The Instructional Guidance from the MTH 65 CCOG follows:
MTH 65 is the second term of a two term sequence in beginning algebra. One major problem experienced by beginning algebra students is difficulty conducting operations with fractions and negative numbers. It would be beneficial to incorporate these topics throughout the course, whenever possible, so that students have ample exposure. Encourage students throughout the course to perform arithmetic operations with fractions and negative numbers without calculators.
Vocabulary is an important part of algebra. Instructors should make a point of using proper vocabulary throughout the course. Some of this vocabulary should include, but not be limited to, inverses, identities, the commutative property, the associative property, the distributive property, equations, expressions and equivalent equations.
The difference between expressions and equations needs to be emphasized throughout the course. A focus must be placed on helping students understand that evaluating an expression, simplifying an expression, and solving an equation are distinct mathematical processes and that each has its own set of rules, procedures, and outcomes.

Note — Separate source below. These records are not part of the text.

-- ==== Sys2Proof/Tests/Slice0.lean ====
section
/-! SUPPORT. Tests. Expected values are those of spec/95_test_vectors.md (the vector's name stands in the comment) or are
written out from the encoding tables of spec/30_encoding.md; the `witness_` theorems show, for each statement of
Certificates/Slice0/Obligations.lean that has hypotheses, states and operands that meet them. -/

namespace Sys2Proof.Tests

open Sys2Proof.Machine

/-! ## Small states -/

/-- A platform whose transmit level is high. -/
def platform : Params :=
  { dirTxLevel := true, baud := 1000000, stopBits := 1, linger := 0, protoRest := 0, tStage := 0, tSettle := 0
    rxByteMode := .generic }

/-- The configuration `c0` of the vectors. -/
def c0 : Settings := ⟨7, .other 1, 9600, 2, 3, 4⟩

/-- `P`, the protocol's configuration on that platform. -/
def cP : Settings := Config.protoCfg platform

/-- A descriptor in the notation of R73. -/
def request (id len instr addr pcnt : Byte) (idlist data : List Byte) : Desc :=
  { id := id, len := len, instr := instr, addr := addr, pcnt := pcnt
    data := overwrite (Vector.replicate _ 0) data, idlist := overwrite (Vector.replicate _ 0) idlist
    idn := BitVec.ofNat 8 idlist.length, cksum := 0x77, status := 0xA0 }

/-- V-E1. -/
def ping : Desc := request 1 2 0x01 255 255 [] []
/-- V-E6, scenario A, with the marker bytes of part 2.3 in `DATA`. -/
def readReq : Desc := request 1 4 0x02 0x24 2 [] [0x77, 0x78]
/-- V-E7. -/
def syncReq : Desc := request 0xFE 0x0A 0x83 0x1E 2 [1, 2] [0, 2, 0, 1]

/-- A state with no command running. -/
def machine (p : Phase) (d : Desc) (rx : List Byte) (env : List EnvMove) : State :=
  { desc := d, phase := p, pollcnt := 0, expId := 0, expCnt := 0, hdr := Vector.replicate _ 0, busEn := true
    dir := false, savedCfg := c0, savedValid := p != .idle, tapFn := .empty, tapCtx := ⟨0⟩, tapValid := false
    ch := ⟨if p = .idle then c0 else cP, rx, []⟩, params := platform, hung := none, result := .none, events := []
    refusals := [], inputs := [], env := env, free := 0 }

/-- The same machine with a subscriber `(f, c)`. -/
def tapped (s : State) : State := { s with tapFn := .handle 7, tapCtx := ⟨9⟩, tapValid := true }

/-- The same machine on a platform of the given `RX_BYTE_MODE`. -/
def inMode (m : RxByteMode) (s : State) : State := { s with params := { s.params with rxByteMode := m } }

/-- The next state, where there is one. -/
def next? : Host.Outcome State Fault Refusal → Option State
  | .next t => some t
  | _ => none

/-- The next state, or the one given. -/
def nextOr (s : State) (o : Host.Outcome State Fault Refusal) : State := (next? o).getD s

/-- The refusal, where there is one. -/
def refusal? : Host.Outcome State Fault Refusal → Option Refusal
  | .refused r => some r
  | _ => none

/-! ## Well-formedness refuses each ill-formed term -/

theorem test_wf_count : (Instr.receive 254).wellFormed = false ∧ (Instr.transact 254).wellFormed = false ∧
    (Instr.decode #v[0, 0, 0, 0, 0] 0 254).wellFormed = false ∧ (Instr.receive 253).wellFormed = true := by decide
theorem test_wf_handle : (Instr.setTap (.handle 4294967295) ⟨0⟩).wellFormed = false ∧
    (Instr.setTap .empty ⟨4294967296⟩).wellFormed = false ∧
    (Instr.setTap (.handle 4294967294) ⟨4294967295⟩).wellFormed = true := by decide
theorem test_wf_request_id : (Instr.reqPlain 255 2 1 [] 0).wellFormed = false ∧
    (Instr.reqPlain 254 2 1 [] 0).wellFormed = true := by decide
theorem test_wf_length : (Instr.reqPlain 1 3 1 [] 0).wellFormed = false ∧
    (Instr.reqAddr 1 2 1 0 [] 0).wellFormed = false ∧ (Instr.reqPcnt 1 2 1 0 [] 0).wellFormed = false ∧
    (Instr.reqAddrPcnt 1 3 1 0 0 [] 0).wellFormed = false ∧ (Instr.resp 1 4 0 [] 0).wellFormed = false := by decide
theorem test_wf_sentinel : (Instr.reqAddr 1 3 1 255 [] 0).wellFormed = false ∧
    (Instr.reqPcnt 1 3 1 255 [] 0).wellFormed = false ∧ (Instr.reqAddrPcnt 1 4 1 255 0 [] 0).wellFormed = false ∧
    (Instr.reqAddrPcnt 1 4 1 0 255 [] 0).wellFormed = false ∧
    (Instr.reqSync 254 4 1 (some 255) 0 [(1, [])] 0).wellFormed = false := by decide
theorem test_wf_sync : (Instr.reqSync 1 4 1 none 0 [(1, [])] 0).wellFormed = false ∧
    (Instr.reqSync 254 3 1 none 0 [] 0).wellFormed = false ∧
    (Instr.reqSync 254 5 1 none 1 [(1, [])] 0).wellFormed = false ∧
    (Instr.reqSync 254 6 1 none 1 [(1, [2])] 0).wellFormed = false ∧
    (Instr.reqSync 254 5 1 none 1 [(1, [2])] 0).wellFormed = true := by decide

/-! ## Words written out from the encoding tables (R69, R60 to R66) -/

/-- The instruction at the front of the bytes. -/
def decoded (bs : List Byte) : Option Instr :=
  match decode bs with
  | .ok (i, _) => some i
  | .error _ => none

theorem test_decode_begin : decoded [0b00000001] = some .beginTxn := by decide
theorem test_decode_send : decoded [0b00000010] = some .send := by decide
theorem test_decode_receive : decoded [0b00000011, 0b00000010] = some (.receive 2) := by decide
theorem test_decode_end : decoded [0b00000100] = some .endTxn := by decide
theorem test_decode_transact : decoded [0b00000101, 0b11111101] = some (.transact 253) := by decide
theorem test_decode_settap : decoded [0b00000110, 8, 0, 0, 0, 9, 1, 0, 0] = some (.setTap (.handle 7) ⟨265⟩) := by
  decide
theorem test_decode_settap_empty : decoded [0b00000110, 0, 0, 0, 0, 9, 0, 0, 0] = some (.setTap .empty ⟨9⟩) := by
  decide
theorem test_decode_checksum : decoded [0b00000111] = some .checksum := by decide
theorem test_decode_encode : decoded [0b00001000] = some .encode := by decide
theorem test_decode_decode : decoded [0b00001001, 0xFF, 0xFF, 1, 2, 0, 1, 0] =
    some (.decode #v[0xFF, 0xFF, 1, 2, 0] 1 0) := by decide
theorem test_decode_reserved : [0b00000000, 0b00001010, 0b00001011, 0b00001100, 0b00001101, 0b00001110,
    0b00001111].map (fun b => decoded [b]) = [some .reserved0, some .reservedA, some .reservedB, some .reservedC,
    some .reservedD, some .reservedE, some .reservedF] := by decide
/-- V-E1, V-E3, V-E5, V-E6, V-E8 and the response of scenario A, as bytes of the line. -/
theorem test_decode_req_plain : decoded [0x10, 0xFF, 0xFF, 0x01, 0x02, 0x01, 0xFB] =
    some (.reqPlain 1 2 0x01 [] 0xFB) := by decide
theorem test_decode_req_addr : decoded [0x11, 0xFF, 0xFF, 0x05, 0x04, 0x03, 0x19, 0x01, 0xD9] =
    some (.reqAddr 5 4 0x03 0x19 [0x01] 0xD9) := by decide
theorem test_decode_req_pcnt : decoded [0x12, 0xFF, 0xFF, 0x07, 0x03, 0x55, 0x09, 0x97] =
    some (.reqPcnt 7 3 0x55 9 [] 0x97) := by decide
theorem test_decode_req_addr_pcnt : decoded [0x13, 0xFF, 0xFF, 0x01, 0x04, 0x02, 0x24, 0x02, 0xD2] =
    some (.reqAddrPcnt 1 4 0x02 0x24 2 [] 0xD2) := by decide
theorem test_decode_req_sync_addr : decoded
    [0x15, 0xFF, 0xFF, 0xFE, 0x0A, 0x83, 0x1E, 0x02, 0x01, 0x00, 0x02, 0x02, 0x00, 0x01, 0x4E] =
    some (.reqSync 0xFE 10 0x83 (some 0x1E) 2 [(1, [0, 2]), (2, [0, 1])] 0x4E) := by decide
theorem test_decode_req_sync : decoded [0x14, 0xFF, 0xFF, 0xFE, 0x05, 0x83, 0x01, 0x07, 0x55, 0x00] =
    some (.reqSync 0xFE 5 0x83 none 1 [(7, [0x55])] 0) := by decide
theorem test_decode_resp : decoded [0xFF, 0xFF, 0x01, 0x04, 0x00, 0x12, 0x00, 0xE8] =
    some (.resp 1 4 0 [0x12, 0x00] 0xE8) := by decide
theorem test_decode_refuses : decode [] = .error .truncated ∧ decode [0x16] = .error .noSuchCode ∧
    decode [0xFF, 0x00, 1, 2, 0, 0] = .error .noHeader ∧ decode [0x10, 0xFF, 0xFF, 1, 1, 1, 0] = .error .badLength ∧
    decode [0x11, 0xFF, 0xFF, 1, 3, 1, 0xFF, 0] = .error .sentinel ∧
    decode [0x10, 0xFF, 0xFF, 0xFF, 2, 1, 0] = .error .badId := by decide
/-- A word of a wire row of the table, first byte most significant. -/
theorem test_table_word_resp : decodeTableWord 40 0xFFFF000000 = some (.resp 0 0 0 [] 0) := by decide

/-! ## Checksum and packet -/

/-- V-C1 to V-C8. -/
theorem test_checksum : [ping, readReq, request 1 4 0 255 255 [] [0x12, 0], request 0xFA 2 3 255 255 [] [],
    request 0xFB 2 3 255 255 [] [], request 0xFD 5 3 0x1E 255 [] [0xFF, 3], syncReq,
    request 0xFE 6 0x83 0x20 1 [7] [0x55]].map Desc.checksum =
    [0xFB, 0xD2, 0xE8, 0x00, 0xFF, 0xDA, 0x4E, 0xFB] := by decide
/-- V-E7; V-E9 (the bytes of V-E6). -/
theorem test_encode : syncReq.packet = [0xFF, 0xFF, 0xFE, 0x0A, 0x83, 0x1E, 2, 1, 0, 2, 2, 0, 1, 0x4E] ∧
    (request 1 4 2 0x24 255 [] [2]).packet = readReq.packet ∧
    readReq.packet = [0xFF, 0xFF, 1, 4, 2, 0x24, 2, 0xD2] := by decide
/-- V-W1 to V-W7. -/
theorem test_wf : [request 255 2 1 255 255 [] [], request 1 1 1 255 255 [] [], request 1 3 2 0x24 2 [] [],
    request 1 7 0x83 0x1E 2 [1] [0, 2], request 0xFE 9 0x83 0x1E 2 [1, 2] [0, 2, 0, 1],
    request 0xFE 5 0x83 0x1E 255 [1] [0], request 1 4 2 255 255 [] []].map Desc.wf =
    [false, false, false, false, false, false, true] := by decide

/-! ## One step of each command -/

/-- What a test looks at. -/
def seen (s : State) : Phase × Byte × List Event := (s.phase, s.desc.status, s.events)

/-- V-B1. -/
theorem test_begin : (next? (exec .beginTxn (machine .idle ping [0x55, 0xAA] []))).map
    (fun t => (seen t, t.savedCfg, t.savedValid, t.ch, t.result)) =
    some ((.reserved, 0xA0, [.drain, .cfgGet c0, .cfgSet cP true]), c0, true, ⟨cP, [], []⟩, .status 0) := by decide
/-- V-B3. -/
theorem test_begin_config_fails : (next? (exec .beginTxn (machine .idle ping [0x55]
    [{}, {}, { configureOk := false }]))).map (fun t => (seen t, t.savedValid, t.ch, t.result)) =
    some ((.idle, 0xA0, [.drain, .cfgGet c0, .cfgSet cP false, .cfgSet c0 true]), false, ⟨c0, [], []⟩,
      .status 0x0C) := by decide
/-- V-S1. -/
theorem test_send : (next? (exec .send (machine .reserved readReq [] []))).map
    (fun t => (seen t, t.desc.cksum, t.dir, t.ch.tx)) =
    some ((.sending, 0xA0, [.dir true, .tx [0xFF, 0xFF, 1, 4, 2, 0x24, 2, 0xD2], .flush, .dir false]), 0xD2, false,
      []) := by decide
/-- V-S4, V-S5. -/
theorem test_send_refused : refusal? (exec .send (machine .reserved (request 255 2 1 255 255 [] []) [] [])) =
    some .notWellFormed ∧ refusal? (exec .send (machine .sending readReq [] [])) = some .wrongPhase := by decide
/-- V-P4's events, V-R2's descriptor; the statuses of V-R8, V-R9, V-R10, V-R11, V-R12, V-R13, V-D15, V-D6. -/
theorem test_receive : (next? (exec (.receive 2) (tapped (machine .sending readReq
    [0xFF, 0xFF, 1, 4, 0, 0x12, 0, 0xE8] [])))).map (fun t => (seen t, t.pollcnt, t.expId, t.expCnt, t.ch.rx)) =
    some ((.receiving, 0, [.avail 8, .rx 5 5 [0xFF, 0xFF, 1, 4, 0], .tap (.handle 7) ⟨9⟩ [0xFF, 0xFF, 1, 4, 0],
      .rx 2 2 [0x12, 0], .tap (.handle 7) ⟨9⟩ [0x12, 0], .rx 1 1 [0xE8], .tap (.handle 7) ⟨9⟩ [0xE8]]), 0, 1, 2,
      []) ∧
    (next? (exec (.receive 2) (machine .sending readReq [0xFF, 0xFF, 1, 4, 0, 0x12, 0, 0xE8] []))).map
      (fun t => t.hdr.toList ++ [t.desc.id, t.desc.len, t.desc.instr, t.desc.addr, t.desc.pcnt, t.desc.idn,
        t.desc.cksum] ++ t.desc.data.toList.take 3) =
    some [0xFF, 0xFF, 1, 4, 0, 1, 4, 0, 255, 255, 0, 0xE8, 0x12, 0, 0] ∧
    [([0, 0xFF, 0xFF, 1, 4, 0, 0x12, 0, 0xE8], 2),
    ([0xFF, 0xFF, 2, 4, 0, 0x12, 0, 0xE7], 2), ([0xFF, 0xFF, 1, 3, 0, 0x20, 0xDB], 2),
    ([0xFF, 0xFF, 1, 4, 0, 0x12], 2), ([0xFF, 0xFF, 1, 4, 0, 0x12, 0], 2),
    ([0xFF, 0xFF, 1, 4, 0, 0x12, 0, 0xE9], 2), ([0xFF, 0xFF, 1, 4, 0, 0x13, 0xFF, 0xE8], 2),
    ([0xFF, 0xFF, 1, 0, 0], 0)].map (fun x : List Byte × Nat =>
      (next? (exec (.receive x.2) (machine .sending readReq x.1 []))).map (·.desc.status)) =
    [some 4, some 4, some 4, some 5, some 5, some 2, some 0, some 4] := by decide
/-- V-R7, an oracle environment; V-R14, bytes that arrive during the read; V-R6 (scenario C) and V-R4, the counts of the
poll. -/
theorem test_receive_environment :
    (next? (exec (.receive 2) (machine .sending readReq [0xFF, 0xFF, 1] [{ avail := some 5 }]))).map seen =
      some (.receiving, 5, [.avail 5, .rx 5 3 [0xFF, 0xFF, 1]]) ∧
    (next? (exec (.receive 2) (machine .sending readReq [0xFF, 0xFF, 1, 4, 0]
      (replyMoves [(.duringRead, [0x12, 0, 0xE8])] 2 (machine .sending readReq [0xFF, 0xFF, 1, 4, 0] []))))).map seen =
      some (.receiving, 0, [.avail 5, .rx 5 5 [0xFF, 0xFF, 1, 4, 0], .rx 2 2 [0x12, 0], .rx 1 1 [0xE8]]) ∧
    (next? (exec (.receive 2) (machine .sending readReq [0xFF, 0xFF, 1] []))).map
      (fun t => (t.desc.status, t.pollcnt, t.ch.rx, t.events.countP Event.isAvail, t.events.countP Event.isSleep)) =
      some (5, 100, [0xFF, 0xFF, 1], 101, 100) ∧
    (next? (exec (.receive 2) (machine .sending readReq []
      (replyMoves [(.late 100 (by decide), [0xFF, 0xFF, 1, 4, 0, 0x12, 0, 0xE8])] 2 (machine .sending readReq [] []))))).map
      (fun t => (t.desc.status, t.pollcnt, t.events.countP Event.isAvail, t.events.countP Event.isSleep)) =
      some (0, 100, 101, 100) := by decide +kernel
/-- A receiver against a scripted device (R176). -/
def against (replies : List Reply) : State :=
  machine .sending readReq [] (replyMoves replies 2 (machine .sending readReq [] []))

Equivalence of expressions is always communicated using equal signs. Students need to be taught that when they simplify or evaluate an expression they are not solving an equation despite the presence of equal signs. Instructors should also stress that it is not acceptable to write equal signs between nonequivalent expressions.
Instructors should demonstrate that both sides of an equation need to be written on each line when solving an equation. An emphasis should be placed on the fact that two equations are not equal to one another but they can be equivalent to one another.
The distinction between an equal sign and an approximately equal sign should be noted and students should be taught when it is appropriate to use one sign or the other.
The manner in which one presents the steps to a problem is very important. We want all of our students to recognize this fact; thus the instructor needs to emphasize the importance of writing mathematics properly and students need to be held accountable to the standard. When presenting their work, all students in a MTH 65 course should consistently show appropriate steps using correct mathematical notation and appropriate forms of organization. All axes on graphs should include scales and labels. A portion of the grade for any free response problem should be based on mathematical syntax.
Exploration of difficult rational exponents should be limited. Basic understanding is essential and a deep understanding takes more than one course to develop. Examples should be limited to one or two variables, keeping things as simple as possible while covering all possibilities. E.g. \(5x^{1/2}\), \(3x^{1/3}\), \(\frac{2x^{1/3}}{x^{1/2}}\), and \(4x^{1/2}x^{1/3}\).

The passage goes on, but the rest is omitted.